We imagined that further contact with aliens continued to happen, and that the original aliens who crashed near Roswell were in fact refugees from attacking superior aliens. Our planet took them in, but eventually the earth was attacked. Governments broke down as we know them, and for the most part united together against the aggressive aliens. The world divided up into varying federations united against the invaders. However, we also imagined that there would be those who would side with the malevolent aliens in an attempt to gain power from them.

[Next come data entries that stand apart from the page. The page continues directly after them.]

-- ==== Sys2Proof/Safety.lean ====
section
/-! DEFINITION. What counts as a safe run of the module, and the properties of a block that the claims speak of. -/

namespace Sys2Proof.Machine

/-- A step that neither faults nor refuses. -/
def Safe (s : State) : Prop := ∃ t, step s = .next t

/-- Every key-store entry stays in its place with its key and its role, and a revoked one stays revoked (R444). -/
def KeysKept (x y : List KeyEntry) : Prop :=
  ∀ (i : Nat) (k : KeyEntry), x[i]? = some k → ∃ l : KeyEntry, y[i]? = some l ∧ l.keyId = k.keyId ∧ l.role = k.role ∧
    l.ed25519 = k.ed25519 ∧ l.mlDsa = k.mlDsa ∧ (k.active = false → l.active = false)

/-- The audit records are numbered from 0 in their order (R437, R441). -/
def Numbered (l : List AuditRecord) : Prop := ∀ (i : Nat) (r : AuditRecord), l[i]? = some r → r.seq = i

/-- No two slots are bound to one job (R40); a slot is its state and its job. -/
def OneSlot (l : List (Nat × Nat)) : Prop :=
  ∀ i j, (l.getD i (0, 0)).1 ≠ 0 → (l.getD j (0, 0)).1 ≠ 0 → (l.getD i (0, 0)).2 = (l.getD j (0, 0)).2 → i = j

/-- A request by a path is let in (R402, R446): through BAR0 once the module is Ready, where the list of roles names the operator; or in a
command that Zilsy takes and verifies, from a role of the list. `a` is who makes it and `x` the block it acts on, its nonce used. -/
def Arrives (b : Block) (p : Path) (roles : List Nat) (a : Actor) (x : Block) : Prop :=
  match p with
  | .host => b.sys.ready = true ∧ 1 ∈ roles ∧ a = hostActor ∧ x = b
  | .zilsy m => b.hears m.channel = true ∧ b.verify m = some a ∧ a.role ∈ roles ∧ x = b.useNonce m.nonce

/-- The last thing that left the module is the answer to a command by its path, with a status; BAR0 answers nothing (R402, R447). -/
def Answers (t : Block) (p : Path) (status : Nat) : Prop :=
  match p with
  | .host => True
  | .zilsy m => ∃ d l, t.out.getLast? = some (.reply m.channel status d l)

/-- The registers that an answer through the mailbox writes (R455). -/
def mailboxReg (a : Nat) : Prop := a = zilReg 0x28 ∨ (zilReg 0x10000 ≤ a ∧ a < zilReg 0x14000)

/-- A task that runs, of a type, with its graph and context (R37). -/
def Runs (b : Block) (t : TaskRef) (ty : Nat) (g : Graph) (c : TaskCtx) : Prop :=
  b.graph t.half t.graph = some g ∧ b.task t = some c ∧ c.phase = .running ∧ c.desc.type = ty

/-- A task whose status is fixed (R46, R47). -/
def Ended (b : Block) (t : TaskRef) (status : Nat) : Prop := ∃ c, b.task t = some c ∧ c.phase = .ended ∧ c.status = status

/-- The memory after bytes have landed: each address holds the last byte landed there, or what it held (R46). -/
def Landed (s t : Block) (cells : List Host.Cell) : Prop :=
  ∀ a, t.byte a = ((cells.reverse.find? (fun c => decide (c.1 = a))).map (fun c => c.2)).getD (s.byte a)

/-- A task's run lands its bytes and fixes its status; nothing waits that did not. -/
def Lands (s t : State) (k : TaskRef) (cells : List Host.Cell) (status : Nat) : Prop :=
  t.pending = s.pending ∧ Ended t.block k status ∧ Landed s.block t.block cells

/-- The pieces of a run can all be made and none meets a bad word; `cells` are what they write, in order. -/
def Whole (b : Block) (shares : List (List Piece)) (cells : List Host.Cell) : Prop :=
  (∀ ps ∈ shares, ∀ p ∈ ps, b.pieceStop p = none) ∧ cells = shares.flatten.flatMap (fun p => p.out.toOption.getD [])

/-- Of the registers outside the cores' own, the half's count of dropped run-aheads (R204) alone may differ. -/
def CoresOnly (s t : Block) (h : HalfId) : Prop := ∀ a, a < 0x60000000 → a ≠ tierReg h 0x28 → t.reg a = s.reg a

/-- The status of a task whose operands may be empty (R42). -/
def emptyOr (c : TaskCtx) : Nat := if c.emptyDetail.isSome then stOkEmpty else stOk

/-- The registers of a half's media units (R279, R305). -/
def mediaReg (h : HalfId) (a : Nat) : Prop := regBase h + 0x1C70000 ≤ a ∧ a < regBase h + 0x1C90000

/-- A destination grants a half's next request at once, under a tag: it holds fewer tags than the cap, no older request waits for it, and it
takes requests (R224, R225, R247). -/
def Grants (b : Block) (h : HalfId) (d : Destination) (i : Nat) : Prop :=
  (b.tiers h).tagsAt d < b.regFld (tierReg h 0x18) 12 0 ∧ (∀ q ∈ (b.tiers h).waiting, q.dest ≠ d) ∧ b.destServes d = true ∧
    (b.tiers h).freeTag = some i

/-- No graph of a source waits on a half (R29). -/
def NoneWaits (b : Block) (h : HalfId) (src : SourceId) : Prop := ∀ w ∈ (b.half h).waiting, w.source ≠ src

/-- A request that its half has issued under a tag, or that waits for one (R216, R225). -/
def Asked (b : Block) (h : HalfId) (r : Request) : Prop :=
  (∃ tag x, tabFind (b.tiers h).tags tag = some x ∧ { x with issued := r.issued } = r) ∨ r ∈ (b.tiers h).waiting

/-- No record of a job waits to be written (R48). -/
def NoRecordWaits (b : Block) (job : Nat) : Prop :=
  ∀ h, ∀ p ∈ b.tasksOf h, p.2.1.job = job → p.2.2.phase ≠ .recordWait

/-- A packet that its half takes: addressed to it, of a class and one of the operations given, well formed, of the roster where its class asks
for that, and with its CRC (R316, R317, R320, R336). -/
def Admits (b : Block) (h : HalfId) (p : Packet) (cls : Nat) (ops : List Nat) : Prop :=
  pkDest p = b.endpoint h ∧ pkClass p = cls ∧ pkOp p ∈ ops ∧ malformed p = false ∧
    (cls < 4 → (b.half h).efing.census = 2 ∧ pkSrc p / 8 ∈ b.domain.roster) ∧ packetCrc p = pkCrc p

/-- The lists whose lengths the hardware fixes: 16 job slots, 64 queue pairs and 10 links for each half. -/
def Shaped (b : Block) : Prop :=
  b.slots.length = 16 ∧ b.pairs.length = 64 ∧ b.halfA.efing.ports.length = 10 ∧ b.halfB.efing.ports.length = 10

end Sys2Proof.Machine
end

As we continued developing our world, and our story was unfolding, we took a step similar to what Bleecker describes further in his article, “Might it be a kind of half-way between fact and fiction?” It seemed our world certainly was becoming this way. We grappled with the current presidential election, and thought what if our candidates today were not running for president of the United States of America, but had different political aspirations in our world?  What if Hillary Clinton was the human liaison with the aliens? What if Donald Trump was a man trying to usurp power among the federations? What if he was really planted there by the aliens as a strategy to overtake the world? In a strange way it felt that even in a fantastic world like the one we created, there would still be some striking parallels with the real world.

Our ideas grew, and before we knew it, our world was fleshing itself out. But what of the objects we were to create? We made several images using Adobe Photoshop and hand drawing, depicting various parts of our story. Each image has it’s own intrinsic message. It is our hope that discussion will happen around our images as Julian Bleecker has suggested should happen.